WORK ITEM — The response must be a precise copy of the records that follow.

[Stored data]

/-- One column step, taken once its samples have been read (log 20): every pixel of the column's span takes one hit,
saturating at 255, no other pixel moves, and the render goes on to the next column, the next channel, or its end
(R114, R120, R121). At the end of the render the segment is no longer render-pending and is freed where nothing keeps
it, a decay due is applied to every count, and the next segment waiting is taken (R87, R114, R123, R124). That a step
with no render in flight changes nothing is the model's choice (log 4). Not stated here: a step taken in WAIT_SEGMENT,
and a next segment that has no channel to draw. The premises: a channel number is 1 to 4, a column 0 to 499 (R112); no
arm waits for the segment (R92); the law of the queue (R107, R108); the records' form (log 33). -/
def Obligations.RenderColumnStep : Prop :=
  ∀ s : State, MemoryLaw s → RenderQueueLaw s → s.acq.state ≠ .waitSegment →
    ∃ t, exec .renderColumnStep s = .next t ∧ Inner s t
      ∧ (s.rend.render = none → t = s)
      ∧ ∀ (r : Render) (m : ChanMap), s.rend.render = some r → r.chans[r.hand]? = some m → 1 ≤ m.ch → r.col < 500 →
        (r.read < (r.col + 1) * r.bin + (if 0 < r.start then 1 else 0) → t = s)
        ∧ ((r.col + 1) * r.bin + (if 0 < r.start then 1 else 0) ≤ r.read →
          let last : Prop := r.col + 1 = 500 ∧ r.hand + 1 = r.chans.length
          let g := s.acq.seg r.seg
          let kept : Prop := 0 < g.holdsA + g.holdsB ∨ (r.seg < s.slots ∧ (g.current = true ∨ r.seg ∈ s.acq.seqList))
          (∀ ch col row : Nat, 1 ≤ ch → col < 500 → row < 400 →
            let old := (Cells.get 0 s.rend.rasters (((ch - 1) * 500 + col) * 400 + row)).toNat
            let new := (Cells.get 0 t.rend.rasters (((ch - 1) * 500 + col) * 400 + row)).toNat
            let decayed : Nat → Nat := fun c =>
              if last ∧ s.rend.decayDue = true then decayedCount (s.fieldVal 59) (s.fieldVal 60) c else c
            (ch = m.ch → col = r.col → RowHit s r m row → new = decayed (min 255 (old + 1)))
              ∧ (¬ (ch = m.ch ∧ col = r.col ∧ RowHit s r m row) → new = decayed old))
          ∧ (r.col + 1 < 500 → t = { s with rend := { s.rend with
              rasters := t.rend.rasters
              render := some { r with
                col := r.col + 1
                prevRow := if r.bin = 0 then none
                  else some (rowOf m.pos m.inv
                    (s.acq.sample r.seg m.ch (r.start + r.col * r.bin + (r.bin - 1)))) } } })
          ∧ (r.col + 1 = 500 → r.hand + 1 < r.chans.length → t = { s with rend := { s.rend with
              rasters := t.rend.rasters
              render := some { r with hand := r.hand + 1, col := 0, prevRow := none, read := 0 } } })
          ∧ (last →
              (kept → t.acq.seg r.seg = { g with pending := false }) ∧ (¬ kept → t.acq.seg r.seg = Seg.blank)
                ∧ (s.rend.queue = [] → t.rend.render = none ∧ t.rend.queue = [] ∧ t.rend.decayDue = false
                  ∧ ∀ j, j ≠ r.seg → t.acq.seg j = s.acq.seg j)
                ∧ ∀ i q, s.rend.queue = i :: q → s.acq.segChannels (s.acq.seg i) ≠ [] →
                  t.rend.queue = q ∧ t.rend.decayDue = false ∧ (∃ x, t.rend.render = some x ∧ RenderFormed s i x)
                    ∧ ∀ j, j ≠ r.seg → t.acq.seg j = s.acq.seg j))

/-- A frame expiry: the frame timer starts again, a waiting compositor takes the build's inputs, a decay becomes due
and is consumed at once by an idle renderer, and the blink count rises (R44, R122, R123, R128, R129). A build ends
once the compositor's last access has been served; the image then stands whole in the back buffer, and the buffers
flip, or the flip is held while a screen read stands (R130, R172; the words of an access: log 21; an end that comes
before: log 4; the buffer that a refresh reads: log 31). The premise is the law of R129. -/
def Obligations.FrameAndBuild : Prop :=
  (∀ s : State, ∃ t, exec .frameExpiry s = .next t
    ∧ t = { s with comp := t.comp, rend := t.rend, panel := t.panel }
    ∧ t.comp = { s.comp with
        frameTimer := 16667000, refresh := .front, state := t.comp.state, build := t.comp.build
        built := t.comp.built }
    ∧ (s.comp.state ≠ .waiting → t.comp.state = s.comp.state ∧ t.comp.build = s.comp.build
        ∧ t.comp.built = s.comp.built)
    ∧ (s.comp.state = .waiting → t.comp.state = .composing ∧ t.comp.built = 0
        ∧ ∃ b, t.comp.build = some b ∧ b.rasters = s.rend.rasters ∧ b.changed = s.setup.changed
          ∧ b.channels = (if s.straps.channels = .four then 4 else 2)
          ∧ b.current = (s.acq.currentIdx.map fun i => ((s.acq.seg i).ovr, (s.acq.seg i).fault))
          ∧ b.holder = s.setup.holder ∧ b.mode = s.acq.mode ∧ b.ovA = s.comp.ovA ∧ b.ovB = s.comp.ovB
          ∧ ∀ id ∈ presentIds s.straps, b.val id = s.fieldVal id)
    ∧ t.rend = (match s.rend.render with
      | some _ => { s.rend with decayDue := true }
      | none => { s.rend with
        decayDue := false, rasters := decayRasters (s.fieldVal 59) (s.fieldVal 60) s.rend.rasters })
    ∧ t.panel = (if s.panel.blinkCount + 1 < 32 then { s.panel with blinkCount := s.panel.blinkCount + 1 }
      else { s.panel with blinkCount := 0, blinkOn := !s.panel.blinkOn }))
    ∧ ∀ s : State, BuildLaw s → ∃ t, exec .buildEnd s = .next t
      ∧ (∀ b, s.comp.state = .composing → s.comp.build = some b → s.comp.built = 384000 →
        (s.comp.reads = 0 → t = { s with comp := { s.comp with
              state := .waiting, front := s.comp.back, back := s.comp.front, refresh := t.comp.refresh
              build := none, built := 0 } }
          ∧ t.comp.refresh = (match s.comp.refresh with
            | .none => .none
            | .front => .back
            | .back => .front)
          ∧ ∀ X Y, X < 800 → Y < 480 → Cells.get 0 t.comp.front (Y * 800 + X) = pixelAt b X Y)
        ∧ (s.comp.reads ≠ 0 → t = { s with comp := { s.comp with state := .flipHeld, build := none, built := 0 } }
          ∧ ∀ X Y, X < 800 → Y < 480 → Cells.get 0 t.comp.back (Y * 800 + X) = pixelAt b X Y))
      ∧ (s.comp.state ≠ .composing ∨ s.comp.build = none ∨ s.comp.built < 384000 → t = s)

EXERCISE RESPONSE —
/-- One column step, taken once its samples have been read (log 20): every pixel of the column's span takes one hit,
saturating at 255, no other pixel moves, and the render goes on to the next column, the next channel, or its end
(R114, R120, R121). At the end of the render the segment is no longer render-pending and is freed where nothing keeps
it, a decay due is applied to every count, and the next segment waiting is taken (R87, R114, R123, R124). That a step
with no render in flight changes nothing is the model's choice (log 4). Not stated here: a step taken in WAIT_SEGMENT,
and a next segment that has no channel to draw. The premises: a channel number is 1 to 4, a column 0 to 499 (R112); no
arm waits for the segment (R92); the law of the queue (R107, R108); the records' form (log 33). -/
def Obligations.RenderColumnStep : Prop :=
  ∀ s : State, MemoryLaw s → RenderQueueLaw s → s.acq.state ≠ .waitSegment →
    ∃ t, exec .renderColumnStep s = .next t ∧ Inner s t
      ∧ (s.rend.render = none → t = s)
      ∧ ∀ (r : Render) (m : ChanMap), s.rend.render = some r → r.chans[r.hand]? = some m → 1 ≤ m.ch → r.col < 500 →
        (r.read < (r.col + 1) * r.bin + (if 0 < r.start then 1 else 0) → t = s)
        ∧ ((r.col + 1) * r.bin + (if 0 < r.start then 1 else 0) ≤ r.read →
          let last : Prop := r.col + 1 = 500 ∧ r.hand + 1 = r.chans.length
          let g := s.acq.seg r.seg
          let kept : Prop := 0 < g.holdsA + g.holdsB ∨ (r.seg < s.slots ∧ (g.current = true ∨ r.seg ∈ s.acq.seqList))
          (∀ ch col row : Nat, 1 ≤ ch → col < 500 → row < 400 →
            let old := (Cells.get 0 s.rend.rasters (((ch - 1) * 500 + col) * 400 + row)).toNat
            let new := (Cells.get 0 t.rend.rasters (((ch - 1) * 500 + col) * 400 + row)).toNat
            let decayed : Nat → Nat := fun c =>
              if last ∧ s.rend.decayDue = true then decayedCount (s.fieldVal 59) (s.fieldVal 60) c else c
            (ch = m.ch → col = r.col → RowHit s r m row → new = decayed (min 255 (old + 1)))
              ∧ (¬ (ch = m.ch ∧ col = r.col ∧ RowHit s r m row) → new = decayed old))
          ∧ (r.col + 1 < 500 → t = { s with rend := { s.rend with
              rasters := t.rend.rasters
              render := some { r with
                col := r.col + 1
                prevRow := if r.bin = 0 then none
                  else some (rowOf m.pos m.inv
                    (s.acq.sample r.seg m.ch (r.start + r.col * r.bin + (r.bin - 1)))) } } })
          ∧ (r.col + 1 = 500 → r.hand + 1 < r.chans.length → t = { s with rend := { s.rend with
              rasters := t.rend.rasters
              render := some { r with hand := r.hand + 1, col := 0, prevRow := none, read := 0 } } })
          ∧ (last →
              (kept → t.acq.seg r.seg = { g with pending := false }) ∧ (¬ kept → t.acq.seg r.seg = Seg.blank)
                ∧ (s.rend.queue = [] → t.rend.render = none ∧ t.rend.queue = [] ∧ t.rend.decayDue = false
                  ∧ ∀ j, j ≠ r.seg → t.acq.seg j = s.acq.seg j)
                ∧ ∀ i q, s.rend.queue = i :: q → s.acq.segChannels (s.acq.seg i) ≠ [] →
                  t.rend.queue = q ∧ t.rend.decayDue = false ∧ (∃ x, t.rend.render = some x ∧ RenderFormed s i x)
                    ∧ ∀ j, j ≠ r.seg → t.acq.seg j = s.acq.seg j))

/-- A frame expiry: the frame timer starts again, a waiting compositor takes the build's inputs, a decay becomes due
and is consumed at once by an idle renderer, and the blink count rises (R44, R122, R123, R128, R129). A build ends
once the compositor's last access has been served; the image then stands whole in the back buffer, and the buffers
flip, or the flip is held while a screen read stands (R130, R172; the words of an access: log 21; an end that comes
before: log 4; the buffer that a refresh reads: log 31). The premise is the law of R129. -/
def Obligations.FrameAndBuild : Prop :=
  (∀ s : State, ∃ t, exec .frameExpiry s = .next t
    ∧ t = { s with comp := t.comp, rend := t.rend, panel := t.panel }
    ∧ t.comp = { s.comp with
        frameTimer := 16667000, refresh := .front, state := t.comp.state, build := t.comp.build
        built := t.comp.built }
    ∧ (s.comp.state ≠ .waiting → t.comp.state = s.comp.state ∧ t.comp.build = s.comp.build
        ∧ t.comp.built = s.comp.built)
    ∧ (s.comp.state = .waiting → t.comp.state = .composing ∧ t.comp.built = 0
        ∧ ∃ b, t.comp.build = some b ∧ b.rasters = s.rend.rasters ∧ b.changed = s.setup.changed
          ∧ b.channels = (if s.straps.channels = .four then 4 else 2)
          ∧ b.current = (s.acq.currentIdx.map fun i => ((s.acq.seg i).ovr, (s.acq.seg i).fault))
          ∧ b.holder = s.setup.holder ∧ b.mode = s.acq.mode ∧ b.ovA = s.comp.ovA ∧ b.ovB = s.comp.ovB
          ∧ ∀ id ∈ presentIds s.straps, b.val id = s.fieldVal id)
    ∧ t.rend = (match s.rend.render with
      | some _ => { s.rend with decayDue := true }
      | none => { s.rend with
        decayDue := false, rasters := decayRasters (s.fieldVal 59) (s.fieldVal 60) s.rend.rasters })
    ∧ t.panel = (if s.panel.blinkCount + 1 < 32 then { s.panel with blinkCount := s.panel.blinkCount + 1 }
      else { s.panel with blinkCount := 0, blinkOn := !s.panel.blinkOn }))
    ∧ ∀ s : State, BuildLaw s → ∃ t, exec .buildEnd s = .next t
      ∧ (∀ b, s.comp.state = .composing → s.comp.build = some b → s.comp.built = 384000 →
        (s.comp.reads = 0 → t = { s with comp := { s.comp with
              state := .waiting, front := s.comp.back, back := s.comp.front, refresh := t.comp.refresh
              build := none, built := 0 } }
          ∧ t.comp.refresh = (match s.comp.refresh with
            | .none => .none
            | .front => .back
            | .back => .front)
          ∧ ∀ X Y, X < 800 → Y < 480 → Cells.get 0 t.comp.front (Y * 800 + X) = pixelAt b X Y)
        ∧ (s.comp.reads ≠ 0 → t = { s with comp := { s.comp with state := .flipHeld, build := none, built := 0 } }
          ∧ ∀ X Y, X < 800 → Y < 480 → Cells.get 0 t.comp.back (Y * 800 + X) = pixelAt b X Y))
      ∧ (s.comp.state ≠ .composing ∨ s.comp.build = none ∨ s.comp.built < 384000 → t = s)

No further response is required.